Tuesday, December 17, 2013

soulmates

Single friends have often asked me how I met/found my husband. I promise them that our marriage isn't as idyllic as it looks from the outside, but I also know that we're pretty freaking fortunate to have what we have with each other. We met by completely random chance on a dating website. He picked me out because I wasn't looking (necessarily) for romance, I was looking for a future travelling buddy. I wasn't looking for someone to look after me, or live up to any kind of romantic ideal. Me? I was curious and intrigued by his unconventional love letters and shockingly good grammar, spelling, and mechanics.

Anyway, I read this blog post this morning and it made me think of that one time in a ritualistic setting I asked for a mental image of my soul mate so I'd know him when I met him. The image I got was of Russell, but it was not the Russell I was about to meet, rather the Russell who would be my future husband. And when I finally figured that out, it was like.... oh holy shit. I just knew. And when he did ask me to marry him, I answered immediately without thinking. And then I asked for a week to think about it, to make absolutely sure. I'm pretty certain that entire week the ground shook beneath my feet with the certainty that I'd found my soulmate. This wasn't my first marriage proposal. The others had made me feel queasy inside in a bad way. This was nothing like that.

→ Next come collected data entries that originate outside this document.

/-- WAITA ends with a value: the scalar is written and the flag count falls. -/
def State.waitDone (s : State) (core : Nat) (o : VarOp) (d : Dest) : State :=
  ((s.writeBack core o d).deferMem core o).retireOp core o
/-- STALLED counts a timeout, saturating (R168). -/
def State.stalled (s : State) (core : Nat) (o : VarOp) : State :=
  s.updWave core o.wave (fun w => if w.uid = o.uid ∧ w.stalled ≠ BitVec.allOnes 32 then { w with stalled := w.stalled + 1 } else w)
/-- An operation whose one access failed. -/
def VarOp.failed (o : VarOp) : VarOp := { o with reqs := o.reqs.map (fun r => { r with done := true, err := true }) }
/-- Every read of a WAITA returns a value; none if the access failed. -/
def State.waitVal (s : State) (core : Nat) (o : VarOp) (size : Nat) : Option VarOp :=
  match o.reqs with
  | r :: _ => (s.waitRead core r.loc size).map (fun v => { o with reqs := [{ r with done := true, again := true, val := v }] })
  | [] => some o
/-- A read of a WAITA at home drops the core's copy of the sector, so that no later load of the core reads an older value (R156, R298). -/
def State.waitDrop (s : State) (core : Nat) (o : VarOp) : State :=
  o.reqs.foldl (fun s r => match r.loc with | .pa a => s.updCore core (fun k => { k with l1 := NMap.del k.l1 (sector a) }) | _ => s) s
/-- A read of a WAITA follows the core's older accesses to its sector (R280, R298). Assumption 23. -/
def waitHeld (ops : List VarOp) (o : VarOp) : Bool := o.reqs.any (fun r => olderHit ops o.id r)
/-- A read of a pending WAITA: it ends on a value other than the comparand and when it is spurious, else it waits on; a read that ended
the wait earlier completes it. -/
def State.waitStep (s : State) (core id : Nat) : State :=
  match s.op? core id with
  | none => s
  | some o =>
    match o.kind, o.reqs with
    | .waita _ _ _ _ _, [] => s.retireOp core o
    | .waita d cmp size _ _, r :: _ =>
      if r.data2 = 1 then s.waitDone core o d
      else if waitHeld (s.core core).ops o then s
      else match s.waitVal core o size with
        | none => s.waitDone core o.failed d
        | some o' =>
          let s := s.waitDrop core o
          let v := match o'.reqs with | r :: _ => r.val | [] => 0
          if v ≠ cmp ∨ r.data2 = 2 then s.waitDone core o' d else s.updOp core id (fun _ => o')
    | _, _ => s
/-- An uncorrectable error in a read of a WAITA ends it with a deferred MEMERR (R161). -/
def State.waitErr (s : State) (core id : Nat) : State :=
  match s.op? core id with
  | none => s
  | some o => match o.kind with | .waita d _ _ _ _ => (s.countUce (clusterOf core)).waitDone core o.failed d | _ => s
/-- A wake event, and the first read of a WAITA (R168). -/
def execWaitaWake (core : Nat) (x : WaitRead) (s : State) : Out := .next (if x.err then s.waitErr core x.id else s.waitStep core x.id)
/-- The deadline passes: a last read, and STALLED counts if the word still equals the comparand (R168). -/
def execWaitaTimeout (core : Nat) (x : WaitRead) (s : State) : Out :=
  .next (if x.err then s.waitErr core x.id else match s.op? core x.id with
    | none => s
    | some o => match o.kind with
      | .waita d cmp size _ _ =>
        if o.reqs.any (fun r => r.data2 == 1) then s.waitDone core o d
        else if waitHeld (s.core core).ops o then s
        else match s.waitVal core o size with
          | none => s.waitDone core o.failed d
          | some o' =>
            let s := s.waitDrop core o
            let v := match o'.reqs with | r :: _ => r.val | [] => 0
            (if v = cmp ∧ o'.reqs ≠ [] then s.stalled core o else s).waitDone core o' d
      | _ => s)
/-- A read of a WAITA under DET: it ends on another value or past the deadline, else it reads again after the padded
figure; a scratchpad read takes its value at its start (R169). -/
def execWaitaDetReread (core : Nat) (x : WaitRead) (s : State) : Out :=
  .next (if x.err then s.waitErr core x.id else match s.op? core x.id with
    | none => s
    | some o => match o.kind with
      | .waita d cmp size dl every =>
        match o.reqs with
        | [] => s.retireOp core o
        | r :: _ =>
          let now := match r.loc with | .sp _ => some r.val | l => s.waitRead core l size
          match now with
          | none => s.waitDone core o.failed d
          | some v =>
            let s := s.waitDrop core o
            let o' := { o with reqs := [{ r with done := true, val := v }] }
            let late := match dl with | some t => decide (t ≤ (s.cluster (clusterOf core)).ic) | none => false
            if v ≠ cmp then s.waitDone core o' d
            else if late then (s.stalled core o).waitDone core o' d
            else
              let nxt := match r.loc with | .sp a => (s.core core).spLoad a size | _ => v
              s.updOp core x.id (fun _ => { o with rem := every, reqs := [{ r with done := true, val := nxt }] })
      | _ => s)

The day of our wedding, before we walked in, my Dad told me he'd handle things if I wasn't completely sure I wanted to go through with it. I am unbelievably grateful he asked me that, because nobody else did. In a situation where most people are only focused on the event, the dress, etc., he had the guts to ask me if I was making the right decision, for me. (You should also know that he told me he really liked my future husband, and that he thought getting married was a good decision.) He'd noticed my knees were knocking and my hands were shaking. I almost started to cry and told him that the reason I couldn't stay still and could barely stand up was that I'd never been so excited about anything in my entire life.

This year has been both rough and extremely rewarding. Everyone said having a baby would change everything, and they're right. And my mum tried to get me to think about how I'd handle certain situations but I refused because we weren't like that. And sometimes we were like that. I was right about one thing though - thinking about it ahead of time would have done nothing for me because a scenario in my head is completely different from a scenario in real life involving other people. And sometimes I needed my husband to tell me what to do because I was too tired, emotional, and angry to see anything clearly. He didn't like it, but he did it. And it was okay. Not awesome, but okay.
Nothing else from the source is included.